The Big Dumb Object this time is the titular moon, a giant crystal form, which broken down can effect people's dreams for good and ill. It's innevitably being greedily mined and a group protestors are trying to stop their work. But obviously something sinister is happening and it's up to the Doctor and Sam to find out what that is and stop it. Interestingly, for a change, it doesn't seem to be concious decision on their part. They just happen to be in the situation and solving the mystery is a means to and end -- being together again.
It's a story about green issues, man's inhumanity to the universe, and allows us to see Sam's beliefs in something more than the abstract terms we're used to. She joins the environmentalists, despite some chemistry with Daniel from the other side, simply because without the Doctor, they're closest to who she is, and predictably she's the only human in the group. We initally meet almost all of the characters in the novel through her point of view and without the Doctor around, it's as though she's keen to find a replacement. There's some excellent characterisation in the tentacled Krakanite Aloisse or later the artist Anton, but neither quite fulfills the role which highlights the Doctor's absense from her life, in much the way that her disappearance from Legacy of the Daleks heightened our appreciation of the support she provides for him.
The book isn't post modern enough not to feature the timelord. He's there, but it's very much in a secondary role. He's forever bumping into people Sam's already been around, but oddly, at times, he doesn't seem too concerned to see her again and then at others desperate. He's dragged about by all in sundry, his forward momentum controlled. Which isn't to say he doesn't save the day. My favourite line, if you'll pardon the spoiler, happens at the very end with "After a while the Doctor realised that he'd just killed a man with the force of an argument. It wasn't a very pleasant thought."
One of my favourite films is Serendipity. John Cusack and Kate Beckinsale meet over a glove in Bloomingdales in New York, fall for each other then leave it up to fate as to whether they will see each other again. Throughout the film they come very close, absently passing each other in cars, on golf driving ranges and at weddings. It's idiosyncratic, infuriating but also intelligent and it seems to have been unfairly forgotten. This book is just like that.

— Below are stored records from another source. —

-- ==== Sys2Proof/Safety.lean ====
section
/-! DEFINITION. What holds of a good state and of a good run. -/

namespace Sys2Proof.Machine

/-- The numbered state is in its canonical form: keys strictly rising. -/
def State.cellsSorted (s : State) : Bool := tblSorted s.cells

/-- The memories are in their canonical forms. -/
def State.memOk (s : State) : Bool := Memory.wf s.mem && tblSorted s.sram

/-- The state is as the operations keep it. -/
abbrev State.Inv (s : State) : Prop := s.cellsSorted = true ∧ Memory.wf s.mem = true ∧ tblSorted s.sram = true

/-- A step that answers a state. -/
def StepsTo (s t : State) : Prop := step s = .next t

/-- A run of `n` steps, each answering a state. -/
def RunsTo : Nat → State → State → Prop
  | 0, s, t => s = t
  | n + 1, s, t => ∃ u, StepsTo s u ∧ RunsTo n u t

/-- A command, met by a state, answers a state of which `P` holds. -/
def Gives (c : Instr) (s : State) (P : State → Prop) : Prop := ∃ t : State, exec c s = .next t ∧ P t

/-- Two states with the same numbered state, but for the copies of fields in `cs` and every copy of the fields in `Fs`. -/
def CellsBut (s t : State) (cs : List (Fld × Nat)) (Fs : List Fld) : Prop :=
  ∀ (F : Fld) (i : Nat), (∀ e ∈ cs, cellKey e.1 e.2 ≠ cellKey F i) → (∀ G ∈ Fs, G.id % 4096 ≠ F.id % 4096) →
    t.get F i = s.get F i

/-- Two states that differ in numbered state alone. -/
def Quiet (s t : State) : Prop := { t with cells := s.cells } = s

/-- Two states that differ in numbered state and in the events that wait for delivery alone. -/
def QuietE (s t : State) : Prop := { t with cells := s.cells, events := s.events } = s

/-- Two states that differ in numbered state, waiting events and what has left the part alone. -/
def QuietO (s t : State) : Prop := { t with cells := s.cells, events := s.events, out := s.out } = s

/-- The numbered state that raising an event may change (13 R301, R305). -/
def evtCells : List Fld := [EVT_SEEN_SEEN, VEC_K, VEC_FIRST, VEC_DUE, VEC_BND]

/-- Soundboard offsets `off` to `off + n - 1` that a write changes as it changes ordinary memory: in no out half, no status byte and
no pool cell (03 R58, R60, 04 R82). -/
abbrev SbPlain (s : State) (off n : Nat) : Prop := ∀ k : Nat, k < n → (s.started = false ∨ s.inHalf (1 - s.fillHalf) (off + k) = false) ∧
  s.inStatus 0 (off + k) = false ∧ s.inStatus 1 (off + k) = false ∧ s.inPool (off + k) = false

/-- Core `x.core` stands on the word of `x` and may issue it, no fault held (08 R190, R210). -/
abbrev StandsOn (x : Issue) (s : State) : Prop := mayIssue s x.core.val false = true ∧ s.get CORE_FP x.core.val = 0 ∧ fetchOff s x.core.val < execSize x.core.val ∧
  execWord s x.core.val (fetchOff s x.core.val) = x.word.toNat ∧ x.ecc ≠ .uncorr

/-- It does, and the word's condition holds (08 R196). -/
abbrev Stands (x : Issue) (s : State) : Prop := StandsOn x s ∧ condOk s x.core.val x.word.toNat = true

/-- Nothing that core `k` issued is still to land. -/
abbrev Still (k : Nat) (s : State) : Prop := (∀ f ∈ s.flights, f.core ≠ k) ∧ s.get CORE_MDBUSY k = 0

/-- Core `k` goes on: to the next instruction, or from a delay slot to where its transfer goes (08 R204). -/
abbrev GoesOn (k : Nat) (s t : State) : Prop :=
  t.pcWord k = (if s.get CORE_SLOT k = 0 then s.pcPlus k 1 else s.get CORE_SLOT_TO k % 2 ^ 20) ∧ t.get CORE_SLOT k = 0

/-- The numbered state that going on may change beside a result; a corrected fetch counts (07 R158). -/
def goCells (k : Nat) : List (Fld × Nat) :=
  [(CORE_PC, k), (CORE_CP, k), (CORE_SLOT, k), (CORE_WAIT, k), (CORE_STALL, k), (CORE_FREEZE, k), (CORE_SETUP, k), (CRS_STAT_ECC_CORR, k)]

/-- Address `a` of a data access (08 R189): bank BK, base register, and displacement `d` in bytes. -/
abbrev DataAt (k bk ra : Nat) (d : Int) (a : Nat) (s : State) : Prop :=
  a = s.get CORE_B (4 * k + bk) * 2 ^ 16 + ((((s.gReg k ra : Nat) : Int) + d).emod (2 ^ 16)).toNat

/-- The `n` words below the stack pointer of Course `k` lie from `base` up in its own memory, above its stack limit (08 R206). -/
abbrev StackAt (k n base : Nat) (s : State) : Prop := k < 32 ∧ s.get CRS_ON k = 1 ∧ s.gReg k 31 < 2 ^ 32 ∧ s.gReg k 31 % 4 = 0 ∧
  4 * n ≤ s.gReg k 31 % 2 ^ 16 ∧ s.get CORE_SLIM k ≤ s.gReg k 31 % 2 ^ 16 - 4 * n ∧
  base = s.get CORE_B (4 * k + 3) * 2 ^ 16 + (s.gReg k 31 % 2 ^ 16 - 4 * n) ∧ regionOf base = .course k

/-- Words have been pushed to `base`, word 0 the lowest, and no other byte has changed (08 R206). -/
abbrev Pushed (k base : Nat) (ws : List Nat) (s t : State) : Prop :=
  (List.range (4 * ws.length)).map (fun i => t.sramByte (base + i)) = ws.flatMap (toBytes 4) ∧
  (∀ a : Nat, a < base ∨ base + 4 * ws.length ≤ a → t.sramByte a = s.sramByte a) ∧ t.mem = s.mem ∧
  t.gReg k 31 = s.gReg k 31 - 4 * ws.length

/-- A transfer of core `k` will take effect after its delay slot, which is next (08 R204). -/
abbrev SlotNext (k dest : Nat) (s t : State) : Prop := t.pcWord k = s.pcPlus k 1 ∧ t.get CORE_SLOT k = 1 ∧ t.get CORE_SLOT_TO k = dest

/-- Vector `i` of Course `k` stands at offset `off` of its memory, clear of the `n` bytes at `base`, and holds `v` (08 R209). -/
abbrev VectorAt (k i base n v : Nat) (s : State) : Prop :=
  s.get CORE_VBASE k / 512 * 512 + 4 * i + 4 ≤ 0x8_0000 ∧ (k * 0x8_0000 + s.get CORE_VBASE k / 512 * 512 + 4 * i + 4 ≤ base ∨
    base + n ≤ k * 0x8_0000 + s.get CORE_VBASE k / 512 * 512 + 4 * i) ∧
  execWord s k (s.get CORE_VBASE k / 512 * 512 + 4 * i) = v

/-- The frame that entry pushes (08 R208). -/
def frameWords (k resume : Nat) (s : State) : List Nat :=
  [resume % 2 ^ 16 + (s.srWord k % 2 ^ 16 + s.get CORE_SLOT k * 2 ^ 13) * 2 ^ 16, s.get CORE_B (4 * k), s.get CORE_B (4 * k + 1),
   s.get CORE_B (4 * k + 2), s.get CORE_B (4 * k + 3), s.get CORE_SLOT k * s.get CORE_SLOT_TO k]

/-- Course `k` can take a fault of `cause`: none is being handled, the vector `v` is valid, and the frame finds its place. -/
abbrev CanFault (k cause base v : Nat) (s : State) : Prop := s.get CORE_FLT k = 0 ∧ StackAt k 6 base s ∧ Still k s ∧
  VectorAt k (64 + cause) base 24 v s ∧ v / 2 ^ 31 % 2 = 1 ∧ s.get CORE_SLOT k < 2

/-- It has taken the fault (08 R208 to R210). -/
abbrev FaultTaken (k cause code : Nat) (addr : Option Nat) (resume base v : Nat) (s t : State) : Prop :=
  Pushed k base (frameWords k resume s) s t ∧ t.pcWord k = v % 2 ^ 20 ∧ t.get CORE_LVL k = 2 ∧ t.get CORE_IEN k = 0 ∧
  t.get CORE_IEU k = 0 ∧ t.get CORE_FLT k = 1 ∧ t.get CORE_FCAUSE k = cause + code * 2 ^ 16 ∧
  t.get CORE_FADDR k = (match addr with
    | none => s.get CORE_FADDR k
    | some a => a % 2 ^ 40) ∧ t.get CORE_SLOT k = 0 ∧ (∀ r ∈ t.resvs, r.core ≠ k)

/-- Copy of `b` for class queue (p, c) is dropped by no port rule and admitted (04 R94, R105). -/
abbrev MayQueue (s : State) (p c : Nat) (b : List Byte) : Prop :=
  portClosed s false p = false ∧ admits s (s.get SBD_POOL_FREE 0) (cellsOf b.length) p c = true

/-- A frame of the octets `b` has joined class queue (p, c) and nothing has left (04 R94, R95). -/
abbrev Queued (p c : Nat) (b : List Byte) (s t : State) : Prop :=
  t.queues = s.queues ++ [⟨p, c, s.get FRAME_NEXT 0⟩] ∧ t.frames.take s.frames.length = s.frames ∧
  (t.frames.drop s.frames.length).map (fun f => (f.id, f.bytes, f.refs)) = [(s.get FRAME_NEXT 0, b, 1)] ∧ t.out = s.out ∧ t.mem = s.mem

/-- The numbered state that queueing a copy for (p, c), or dropping it, may change beside an event (04 R82, R94, R105). -/
def queueCells1 (p c : Nat) : List (Fld × Nat) :=
  [(FRAME_NEXT, 0), (SBD_POOL_FREE, 0), (POOL_WAS_LOW, 0), (SBD_QCNT_ADMIT_DROP, p * 8 + c), (SBD_PCNT_LINK_DROP, p)]

/-- Window `w` of the Transom takes far address `a` (15 R340). -/
abbrev InWindow (w a : Nat) (s : State) : Prop := s.get TRB_CFG_EN 0 = 1 ∧ w < 8 ∧
  s.get TRB_WIN_BASE w * 0x1_0000 ≤ a ∧ a < (s.get TRB_WIN_BASE w + s.get TRB_WIN_SIZE w) * 0x1_0000 ∧
  (∀ v : Nat, v < w → a < s.get TRB_WIN_BASE v * 0x1_0000 ∨ (s.get TRB_WIN_BASE v + s.get TRB_WIN_SIZE v) * 0x1_0000 ≤ a)

/-- No access waits for the far bus or is on it, and no lock is held. -/
abbrev FarIdle (s : State) : Prop := s.trbNow = none ∧ s.trbQueue = [] ∧ s.trbWait = [] ∧ s.get TRB_STAT_LOCKED 0 = 0

/-- A staged entry has been written as the next journal record, encrypted and tagged under the sector's counter and key, and its bytes
are the sector's durable ones (16 R352, R355, R359). -/
def Journalled (e : LdgEntry) (s t : State) : Prop := ∃ r : LdgRecord, t.journal = s.journal ++ [r] ∧ r.seq = s.get LDG_REC_SEQ 0 + 1 ∧
  t.get LDG_REC_SEQ 0 = s.get LDG_REC_SEQ 0 + 1 ∧ r.sector = e.sector ∧ r.cls = e.cls ∧ r.crc = r.crcOf ∧
  r.bytes = (List.range 256).map (fun i => durByte t (256 * e.sector + i)) ∧
  r.text = sectorText t e.sector (sectorCtr t e.sector) (t.get LDG_SECTOR_GEN e.sector) r.bytes ∧
  r.tag = toBytes 16 (t.get LDG_SECTOR_TAG e.sector) ∧ t.get LDG_SECTOR_GEN e.sector = genNow s e.sector % 2 ^ 32 ∧
  t.get LDG_SECTOR_TAG e.sector = ofBytes (sectorTag t e.sector (sectorCtr t e.sector) (genNow s e.sector) r.bytes) % 2 ^ 128 ∧
  r.dir = (if pageState s (e.sector / 16) = pageFree then some (pageUsed, s.get LDG_PHYS (e.sector / 16)) else none) ∧
  (∀ x ∈ e.bytes, durByte t (256 * e.sector + x.1) = x.2) ∧
  (∀ a : Nat, (∀ x ∈ e.bytes, 256 * e.sector + x.1 ≠ a) → durByte t a = durByte s a) ∧ t.mem = s.mem

/-- The journal's records follow one another in sequence, with their CRCs, each of a whole sector or of the directory alone (16 R359). -/
abbrev GoodRing (s : State) : Prop := s.journal.Pairwise (fun a b => a.seq < b.seq) ∧
  ∀ r ∈ s.journal, 0 < r.seq ∧ r.crc = r.crcOf ∧ (r.bytes = [] ∨ r.bytes.length = 256) ∧ r.sector < 2 ^ 18

/-- The directory's changes of pages, each page's state and physical page plus 1, are the next journal records, and nothing else but
numbered state, events and a request of compaction has changed (16 R361, R364). -/
def DirRecorded (ds : List (Nat × Nat × Nat)) (s t : State) : Prop :=
  t.journal.take s.journal.length = s.journal ∧
  (t.journal.drop s.journal.length).map (fun r => (r.sector, r.bytes, r.dir)) = ds.map (fun d => (16 * d.1, [], some d.2)) ∧
  (t.journal.drop s.journal.length).all (fun r => r.crc == r.crcOf) = true ∧
  { t with cells := s.cells, events := s.events, journal := s.journal, bgReqs := s.bgReqs } = s

/-- A write by `q` to offset `o` of the Ledger's window is not refused (16 R353, R365, R367). -/
abbrev LedgerTakes (q : Requester) (o : Nat) (s : State) : Prop := o < 0x3C0_0000 ∧ s.get LDG_STAT_STATE 0 < 2 ∧
  s.permit q (regionOf (0x2000_0000 + o)) (0x2000_0000 + o) true = .yes ∧ (pageState s (o / 4096) = pageFree ∨ pageState s (o / 4096) = pageUsed)

/-- The class that the Ledger gives a write of `q`: 0 ROUTINE, 1 IMPORTANT, 2 CRITICAL (16 R357). -/
def classOf (q : Requester) (s : State) : Nat := min 2 (if q = .pcs then s.get LDG_WCLS_PC_CLASS 0 else s.get LDG_WCLS_CC_CLASS 0)

/-- Class `c` has room for one more entry, and no reset or fatal-fault path waits (16 R358). -/
abbrev ClassRoom (c : Nat) (s : State) : Prop := c < 3 ∧ s.get RST_REQ 0 = 0 ∧ s.get FATAL_PATH 0 = 0 ∧
  (s.staged.filter (fun e => e.cls = c)).length < 256 * s.get (if c = 0 then LDG_QUOTA_ROUT else if c = 1 then LDG_QUOTA_IMP else LDG_QUOTA_CRIT) 0

/-- The newest bytes at offset `o` of the Ledger's window are `bs`, and no other of its bytes reads otherwise than before (16 R356). -/
abbrev NewestAre (o : Nat) (bs : List Byte) (s t : State) : Prop := (List.range bs.length).map (fun i => ldgNewest t (o + i)) = bs ∧
  ∀ a : Nat, a < o ∨ o + bs.length ≤ a → ldgNewest t a = ldgNewest s a

/-- The Ledger's background job `j` may run its quantum: granted, or for the applier and compaction, with the journal ring short
(16 R361). -/
abbrev LedgerMay (j : BgJob) (s : State) : Prop := s.get LDG_STAT_STATE 0 < 2 ∧ (j ∈ s.bgGrants ∨ ((j = .applier ∨ j = .compaction) ∧
  16 * s.get LDG_CAP_JOURNAL_PAGES 0 < s.journal.length + 256 * s.get LDG_QUOTA_CRIT 0 + 512))

/-- The tamper pins, as sensors 4 and 5, whose level POL sets and, with `held`, for as long as FILT asks (17 R395). -/
def pinSensors (pins : BitVec 2) (held0 held1 : Nat) (s : State) : Nat :=
  (if pins.getLsbD 0 = s.flag PCS_TMP_CFG_POL0 0 ∧ max 1 (s.get PCS_TMP_CFG_FILT0 0) ≤ held0 then 16 else 0) +
  (if pins.getLsbD 1 = s.flag PCS_TMP_CFG_POL1 0 ∧ max 1 (s.get PCS_TMP_CFG_FILT1 0) ≤ held1 then 32 else 0)

/-- The sensors that act (17 R395): in DEPLOYED the first four whatever EN holds, in SCRAPPED none. -/
def sensorsArmed (s : State) : Nat := match s.get PCS_LC_STATE 0 with
  | 4 => 0
  | 2 => s.get PCS_TMP_EN_EN 0 ||| 15
  | _ => s.get PCS_TMP_EN_EN 0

The Doctor and Sam are in the narrative but apart. I've mentioned before that it's a really bad idea to keep these characters out of the same scenes because its only in those moments that the prose flies. This is still true. But for the same reasons that Serendipity works, because of those infuriating near misses, Dreamstone Moon is surprising. Cleverly they come close to being together but are kept apart not just by crowds or comm systems, but more importantly their attitudes to one another. The Doctor wonders by the end if he shouldn't just let Sam go off and see the universe alone now and stop meddling, just at the time she decides that she can't speak to him, even though she knows he's alive..
Hopefully their reunion in the next book Seeing I doesn't wait until the last page...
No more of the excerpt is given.